This week marked the debuts of Milk, Rachel Getting Married, and Synecdoche, New York at our friendly neighborhood DVD stores. I saw Milk in the theater, and loved it. As for the remaining two prestige projects, I figured I'd really like Synecdoche and be really annoyed by Rachel, which smacked of an "edgy" vehicle for the decidedly un-edgy Anne Hathaway. I watched them both this week at home, and man, were my prejudicial instincts off this time around.
While Hathaway garnered an Oscar nom for her performance, the real find in this picture is Rosemarie De Witt as Rachel, the one who's actually getting married. In a standard family dynamic, it would be the bride who's the trainwreck and the other sister left to keep her in wraps. But here, De Witt's character is the only one capable of keeping her sister from running roughshod over the wedding experience, while sweating the details of the celebration just as any other bride would.

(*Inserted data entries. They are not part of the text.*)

/-- The tile of `acc.fin` is read at home (R179), once the team's gather-buffer entries for its lines have been flushed; a line
that stops it gives its status, and otherwise the outputs are written and the lines become FINALISED (R176). -/
def State.startAccFin (s : State) (c : Command) (tm : Team) (chk : Bool) : State :=
  match s.tileSites c tm .accRw c.src c.tileLines with
  | .walk gs => s.joinTile c tm gs
  | .fault f v => s.engineFault c f v
  | .ok ls =>
    let whole := wholeLines ((List.range c.tileLines).map fun k => s.accSite c tm .accRw (tileLine c.src k))
    match match s.flushedOn c.team (ls.map fun l => lineOf l.2) with
      | (s, false) => (s, false)
      | (s, true) => s.cmdReady c tm whole [] with
    | (s, false) => s
    | (s, true) =>
      let imgs := ls.map fun l => s.homeBytes l.1.key (l.2 / 128 * 128) 128
      let expected := bits c.src2 0 32
      let bad := imgs.zipIdx.findSome? fun (x : List Byte × Nat) =>
        lineStatus expected x.2 x.1 ((ls[x.2]?).any fun l => s.poisonOf (lineOf l.2) != 0)
      let failed := if chk then imgs.zipIdx.find? fun (x : List Byte × Nat) => checkFails x.1 else none
      match bad, failed with
      | some st, _ => s.finStatus s c st
      | none, some x =>
        (s.finStatus s c (3 + 256 * x.2 + 65536 * fieldOf x.1 96 4)).logEvent 0x0D (s.ctxFn tm.ctx) tm.ctx (1348 + tm.core)
          (tileLine c.src x.2) c.pc
      | none, none =>
        let scales := c.shape.getD 4 0
        let t := (Fmt.f48.mul 0 (Fmt.f32.val (bits scales 0 32)) (Fmt.f32.val (bits scales 32 32))).1
        let gen := (tget? tm.warps c.warp).map Warp.a
        let out := finBytes c imgs t fun e => (gen.map fun (x : SliceState) => x.draw c.lane e).getD 0
        let dest := out.map fun (b : Word × Byte) => (b.1, s.site c tm .wr b.1, b.2)
        let faults : List (XFault × Word) := dest.filterMap fun x => x.2.1.fault?.map fun f => (f, x.1)
        let bad := (dest.filter fun x => x.2.1.fault?.isSome).map fun x => (0, 0, x.1.toNat / 128, 0)
        let kept := dest.filter fun x => x.2.1.fault?.isNone &&
          keepPiece s.agenda.free bad (0, 0, x.1.toNat / 128, 0) (x.1.toNat / 128)
        match s.cmdReady c tm whole (whole ++ kept.map fun x => x.2.1) with
        | (s, false) => s
        | (s, true) =>
          let s' := s.writeSites (ls.flatMap fun (l : Xlat × Nat) =>
            let stsc := fieldOf (s.homeBytes l.1.key (l.2 / 128 * 128) 128) 100 2
            [(.mem l.1 (l.2 / 128 * 128 + 101), BitVec.ofNat 8 ((stsc % 2 ^ 14 + 2 ^ 15) / 256))])
          let s' := s'.writeSites (kept.map fun x => x.2)
          let s' := if fmtRM c.fmt = 4 then
              s'.modSlice c.team c.warp .a fun x => x.drew (laneBit c.lane) (shapeRows c.shape * shapeCols c.shape) else s'
          if faults.isEmpty then s'.finStatus s c 0 else (s'.tookFree out.length).meetFault c faults

/-! The start of commands -/

/-- `acc.fin` follows every earlier copy-engine command and every earlier run of its stream to their ends (R362). -/
def State.finReady (s : State) (c : Command) : Bool :=
  s.engines.cmds.all fun e => !(e.team == c.team && e.warp == c.warp && decide (e.id < c.id)) || e.st == .faulted ||
    (e.matrix && (match e.st with | .moved _ => !(s.engines.emissions.any fun x => x.cmd == e.id) | _ => false))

That she's able to walk this tightrope while leaving the viewer to come away from the challenging film in an uplifted mood speaks to De Witt's remarkably-textured turn. Hathaway is good in her role, but De Witt's the one who should have been up for a gold statuette.
Meanwhile, Synecdoche, New York marks the directing debut of the brilliant screenwriter Charlie Kaufman (Adaptation, Being John Malkovich). Synecdoche, which stars Philip Seymour Hoffman as a playwright in a flagging marriage, was championed by elite critics of publications like the New York Times for its "ambition." For its first hour, the film builds tension in a bizarre and alluring manner, as Hoffman's character is stricken with an unusual illness and seems to occupy space in both real and fictitious realms. There's never a frame wasted, and the viewer is hungry for some sort of clever resolution.
Sadly, that never happens -- and not just in an "oh, they didn't quite get there" sort of way. Rather, the second half of Synecdoche might well be the worst hour of filmmaking ever committed to celluloid. It's so awful and unintelligibly self-indulgent as to be placed in the ring with Richard (Donnie Darko) Kelly's equally "ambitious" Southland Tales, considered one of the worst films of 2007. Kaufman's point -- if one can even be discerned -- is that every obscure person in the obscure world has an obscure story that deserves to be told. The pile of high-minded shit that his film ends up in provides ample evidence to the contrary.